Pulmonary Performance

Lung function is determined by:

  • Tidal volume – the amount of air moved per breath.
  • Respiratory frequency – the number of breaths per minute.
  • The product of these two gives the minute ventilation, a key measure of respiratory efficiency.

Respiratory Volumes and Key Structures

Respiratory Volumes

  • Tidal Volume (TV): The amount of air that enters and leaves the respiratory system during a normal resting breath. In adults, this volume averages around 500 ml.
  • Residual Volume (RV): The volume of air that remains in the lungs after a maximal exhalation. This air cannot be expelled and is essential for keeping the lungs inflated.

Larynx

The larynx serves two primary functions:

  1. Airway passage – directing air between the pharynx and the trachea.
  2. Voice production – the vocal cords (folds of mucous membrane) vibrate with exhaled air to produce sound.
  • Location: Connects superiorly to the pharynx and inferiorly continues as the trachea.
  • Structure: Built from cartilage (which forms the framework), muscles (that move the cartilages), blood vessels, and nerves.
  • Mucous Membrane: Lines the internal cavity and protects underlying tissues.

Trachea

The trachea is a fibrous and cartilaginous tube, serving as the continuation of the larynx.
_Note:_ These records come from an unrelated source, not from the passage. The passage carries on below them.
-- ==== Sys2Proof/Machine/Dispatch.lean ====
section
/-! DEFINITION. The dispatch of a decoded instruction to its meaning (spec/40_dispatch.md R124). PC is already past the
instruction when exec is called (R122). -/

namespace Sys2Proof.Machine

def exec (i : Instr) (s : State) : Host.Outcome State Fault Refusal :=
  match i with
  -- Load instructions
  | .ldaImm imm8 => Sys2Proof.Machine.execLdaImm imm8 s
  | .ldaZp zp8 => Sys2Proof.Machine.execLdaZp zp8 s
  | .ldaZpX zp8 => Sys2Proof.Machine.execLdaZpX zp8 s
  | .ldaAbs addr => Sys2Proof.Machine.execLdaAbs addr s
  | .ldaAbsX base => Sys2Proof.Machine.execLdaAbsX base s
  | .ldaAbsY base => Sys2Proof.Machine.execLdaAbsY base s
  | .ldaIndX zp8 => Sys2Proof.Machine.execLdaIndX zp8 s
  | .ldaIndY zp8 => Sys2Proof.Machine.execLdaIndY zp8 s
  | .ldxImm imm8 => Sys2Proof.Machine.execLdxImm imm8 s
  | .ldxZp zp8 => Sys2Proof.Machine.execLdxZp zp8 s
  | .ldxZpY zp8 => Sys2Proof.Machine.execLdxZpY zp8 s
  | .ldxAbs addr => Sys2Proof.Machine.execLdxAbs addr s
  | .ldxAbsY base => Sys2Proof.Machine.execLdxAbsY base s
  | .ldyImm imm8 => Sys2Proof.Machine.execLdyImm imm8 s
  | .ldyZp zp8 => Sys2Proof.Machine.execLdyZp zp8 s
  | .ldyZpX zp8 => Sys2Proof.Machine.execLdyZpX zp8 s
  | .ldyAbs addr => Sys2Proof.Machine.execLdyAbs addr s
  | .ldyAbsX base => Sys2Proof.Machine.execLdyAbsX base s
  -- Arithmetic and logic instructions
  | .adcImm imm8 => Sys2Proof.Machine.execAdcImm imm8 s
  | .adcZp zp8 => Sys2Proof.Machine.execAdcZp zp8 s
  | .adcZpX zp8 => Sys2Proof.Machine.execAdcZpX zp8 s
  | .adcAbs addr => Sys2Proof.Machine.execAdcAbs addr s
  | .adcAbsX base => Sys2Proof.Machine.execAdcAbsX base s
  | .adcAbsY base => Sys2Proof.Machine.execAdcAbsY base s
  | .adcIndX zp8 => Sys2Proof.Machine.execAdcIndX zp8 s
  | .adcIndY zp8 => Sys2Proof.Machine.execAdcIndY zp8 s
  | .sbcImm imm8 => Sys2Proof.Machine.execSbcImm imm8 s
  | .sbcZp zp8 => Sys2Proof.Machine.execSbcZp zp8 s
  | .sbcZpX zp8 => Sys2Proof.Machine.execSbcZpX zp8 s
  | .sbcAbs addr => Sys2Proof.Machine.execSbcAbs addr s
  | .sbcAbsX base => Sys2Proof.Machine.execSbcAbsX base s
  | .sbcAbsY base => Sys2Proof.Machine.execSbcAbsY base s
  | .sbcIndX zp8 => Sys2Proof.Machine.execSbcIndX zp8 s
  | .sbcIndY zp8 => Sys2Proof.Machine.execSbcIndY zp8 s
  | .andImm imm8 => Sys2Proof.Machine.execAndImm imm8 s
  | .andZp zp8 => Sys2Proof.Machine.execAndZp zp8 s
  | .andZpX zp8 => Sys2Proof.Machine.execAndZpX zp8 s
  | .andAbs addr => Sys2Proof.Machine.execAndAbs addr s
  | .andAbsX base => Sys2Proof.Machine.execAndAbsX base s
  | .andAbsY base => Sys2Proof.Machine.execAndAbsY base s
  | .andIndX zp8 => Sys2Proof.Machine.execAndIndX zp8 s
  | .andIndY zp8 => Sys2Proof.Machine.execAndIndY zp8 s
  | .eorImm imm8 => Sys2Proof.Machine.execEorImm imm8 s
  | .eorZp zp8 => Sys2Proof.Machine.execEorZp zp8 s
  | .eorZpX zp8 => Sys2Proof.Machine.execEorZpX zp8 s
  | .eorAbs addr => Sys2Proof.Machine.execEorAbs addr s
  | .eorAbsX base => Sys2Proof.Machine.execEorAbsX base s
  | .eorAbsY base => Sys2Proof.Machine.execEorAbsY base s
  | .eorIndX zp8 => Sys2Proof.Machine.execEorIndX zp8 s
  | .eorIndY zp8 => Sys2Proof.Machine.execEorIndY zp8 s
  | .oraImm imm8 => Sys2Proof.Machine.execOraImm imm8 s
  | .oraZp zp8 => Sys2Proof.Machine.execOraZp zp8 s
  | .oraZpX zp8 => Sys2Proof.Machine.execOraZpX zp8 s
  | .oraAbs addr => Sys2Proof.Machine.execOraAbs addr s
  | .oraAbsX base => Sys2Proof.Machine.execOraAbsX base s
  | .oraAbsY base => Sys2Proof.Machine.execOraAbsY base s
  | .oraIndX zp8 => Sys2Proof.Machine.execOraIndX zp8 s
  | .oraIndY zp8 => Sys2Proof.Machine.execOraIndY zp8 s
  -- Shift and rotate instructions
  | .aslAcc => Sys2Proof.Machine.execAslAcc s
  | .aslZp zp8 => Sys2Proof.Machine.execAslZp zp8 s
  | .aslZpX zp8 => Sys2Proof.Machine.execAslZpX zp8 s
  | .aslAbs addr => Sys2Proof.Machine.execAslAbs addr s
  | .aslAbsX base => Sys2Proof.Machine.execAslAbsX base s
  | .lsrAcc => Sys2Proof.Machine.execLsrAcc s
  | .lsrZp zp8 => Sys2Proof.Machine.execLsrZp zp8 s
  | .lsrZpX zp8 => Sys2Proof.Machine.execLsrZpX zp8 s
  | .lsrAbs addr => Sys2Proof.Machine.execLsrAbs addr s
  | .lsrAbsX base => Sys2Proof.Machine.execLsrAbsX base s
  | .rolAcc => Sys2Proof.Machine.execRolAcc s
  | .rolZp zp8 => Sys2Proof.Machine.execRolZp zp8 s
  | .rolZpX zp8 => Sys2Proof.Machine.execRolZpX zp8 s
  | .rolAbs addr => Sys2Proof.Machine.execRolAbs addr s
  | .rolAbsX base => Sys2Proof.Machine.execRolAbsX base s
  | .rorAcc => Sys2Proof.Machine.execRorAcc s
  | .rorZp zp8 => Sys2Proof.Machine.execRorZp zp8 s
  | .rorZpX zp8 => Sys2Proof.Machine.execRorZpX zp8 s
  | .rorAbs addr => Sys2Proof.Machine.execRorAbs addr s
  | .rorAbsX base => Sys2Proof.Machine.execRorAbsX base s
  -- Compare, increment and decrement
  | .cmpImm imm8 => Sys2Proof.Machine.execCmpImm imm8 s
  | .cmpZp zp8 => Sys2Proof.Machine.execCmpZp zp8 s
  | .cmpZpX zp8 => Sys2Proof.Machine.execCmpZpX zp8 s
  | .cmpAbs addr => Sys2Proof.Machine.execCmpAbs addr s
  | .cmpAbsX base => Sys2Proof.Machine.execCmpAbsX base s
  | .cmpAbsY base => Sys2Proof.Machine.execCmpAbsY base s
  | .cmpIndX zp8 => Sys2Proof.Machine.execCmpIndX zp8 s
  | .cmpIndY zp8 => Sys2Proof.Machine.execCmpIndY zp8 s
  | .cpxImm imm8 => Sys2Proof.Machine.execCpxImm imm8 s
  | .cpxZp zp8 => Sys2Proof.Machine.execCpxZp zp8 s
  | .cpxAbs addr => Sys2Proof.Machine.execCpxAbs addr s
  | .cpyImm imm8 => Sys2Proof.Machine.execCpyImm imm8 s
  | .cpyZp zp8 => Sys2Proof.Machine.execCpyZp zp8 s
  | .cpyAbs addr => Sys2Proof.Machine.execCpyAbs addr s
  | .incZp zp8 => Sys2Proof.Machine.execIncZp zp8 s
  | .incZpX zp8 => Sys2Proof.Machine.execIncZpX zp8 s
  | .incAbs addr => Sys2Proof.Machine.execIncAbs addr s
  | .incAbsX base => Sys2Proof.Machine.execIncAbsX base s
  | .decZp zp8 => Sys2Proof.Machine.execDecZp zp8 s
  | .decZpX zp8 => Sys2Proof.Machine.execDecZpX zp8 s
  | .decAbs addr => Sys2Proof.Machine.execDecAbs addr s
  | .decAbsX base => Sys2Proof.Machine.execDecAbsX base s
  | .inx => Sys2Proof.Machine.execInx s
  | .iny => Sys2Proof.Machine.execIny s
  | .dex => Sys2Proof.Machine.execDex s
  | .dey => Sys2Proof.Machine.execDey s
  -- Branches, bit test and flag clears
  | .bcc disp8 => Sys2Proof.Machine.execBcc disp8 s
  | .bcs disp8 => Sys2Proof.Machine.execBcs disp8 s
  | .beq disp8 => Sys2Proof.Machine.execBeq disp8 s
  | .bmi disp8 => Sys2Proof.Machine.execBmi disp8 s
  | .bne disp8 => Sys2Proof.Machine.execBne disp8 s
  | .bpl disp8 => Sys2Proof.Machine.execBpl disp8 s
  | .bvc disp8 => Sys2Proof.Machine.execBvc disp8 s
  | .bvs disp8 => Sys2Proof.Machine.execBvs disp8 s
  | .bitZp zp8 => Sys2Proof.Machine.execBitZp zp8 s
  | .bitAbs addr => Sys2Proof.Machine.execBitAbs addr s
  | .clc => Sys2Proof.Machine.execClc s
  | .cld => Sys2Proof.Machine.execCld s
  | .cli => Sys2Proof.Machine.execCli s
  | .clv => Sys2Proof.Machine.execClv s
  -- Jump, BRK, stack, subroutine and interrupt return
  | .jmpAbs addr => Sys2Proof.Machine.execJmpAbs addr s
  | .jmpInd ptr => Sys2Proof.Machine.execJmpInd ptr s
  | .brk => Sys2Proof.Machine.execBrk s
  | .pha => Sys2Proof.Machine.execPha s
  | .php => Sys2Proof.Machine.execPhp s
  | .pla => Sys2Proof.Machine.execPla s
  | .plp => Sys2Proof.Machine.execPlp s
  | .jsr addr => Sys2Proof.Machine.execJsr addr s
  | .rts => Sys2Proof.Machine.execRts s
  | .rti => Sys2Proof.Machine.execRti s
  -- The unlisted official instructions, decoded when UNLISTED_OFFICIAL is true (R6)
  | .staZp zp8 => Sys2Proof.Machine.execStaZp zp8 s
  | .staZpX zp8 => Sys2Proof.Machine.execStaZpX zp8 s
  | .staAbs addr => Sys2Proof.Machine.execStaAbs addr s
  | .staAbsX base => Sys2Proof.Machine.execStaAbsX base s
  | .staAbsY base => Sys2Proof.Machine.execStaAbsY base s
  | .staIndX zp8 => Sys2Proof.Machine.execStaIndX zp8 s
  | .staIndY zp8 => Sys2Proof.Machine.execStaIndY zp8 s
  | .stxZp zp8 => Sys2Proof.Machine.execStxZp zp8 s
  | .stxZpY zp8 => Sys2Proof.Machine.execStxZpY zp8 s
  | .stxAbs addr => Sys2Proof.Machine.execStxAbs addr s
  | .styZp zp8 => Sys2Proof.Machine.execStyZp zp8 s
  | .styZpX zp8 => Sys2Proof.Machine.execStyZpX zp8 s
  | .styAbs addr => Sys2Proof.Machine.execStyAbs addr s
  | .tax => Sys2Proof.Machine.execTax s
  | .tay => Sys2Proof.Machine.execTay s
  | .txa => Sys2Proof.Machine.execTxa s
  | .tya => Sys2Proof.Machine.execTya s
  | .tsx => Sys2Proof.Machine.execTsx s
  | .txs => Sys2Proof.Machine.execTxs s
  | .sec => Sys2Proof.Machine.execSec s
  | .sed => Sys2Proof.Machine.execSed s
  | .sei => Sys2Proof.Machine.execSei s
  | .nop => Sys2Proof.Machine.execNop s

end Sys2Proof.Machine
end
  • Length: Varies by sex, age, and body size (average: 12 cm in men, 11 cm in women).
  • Division: Splits into the right and left bronchi at the level of the 4th thoracic vertebra.

Bronchi

The bronchi are two large branches that extend from the trachea into the lungs.

  • Orientation: Pass obliquely downward and outward to enter the hilum of each lung.
  • Right bronchus: Shorter, wider, and more vertical than the left, making it more prone to foreign body aspiration.
  • Layers:
    1. Outer fibrous-cartilaginous layer.
    2. Middle muscular layer.
    3. Inner mucosal lining.

Diaphragm

The diaphragm is a dome-shaped musculotendinous sheet that separates the thoracic cavity from the abdominal cavity.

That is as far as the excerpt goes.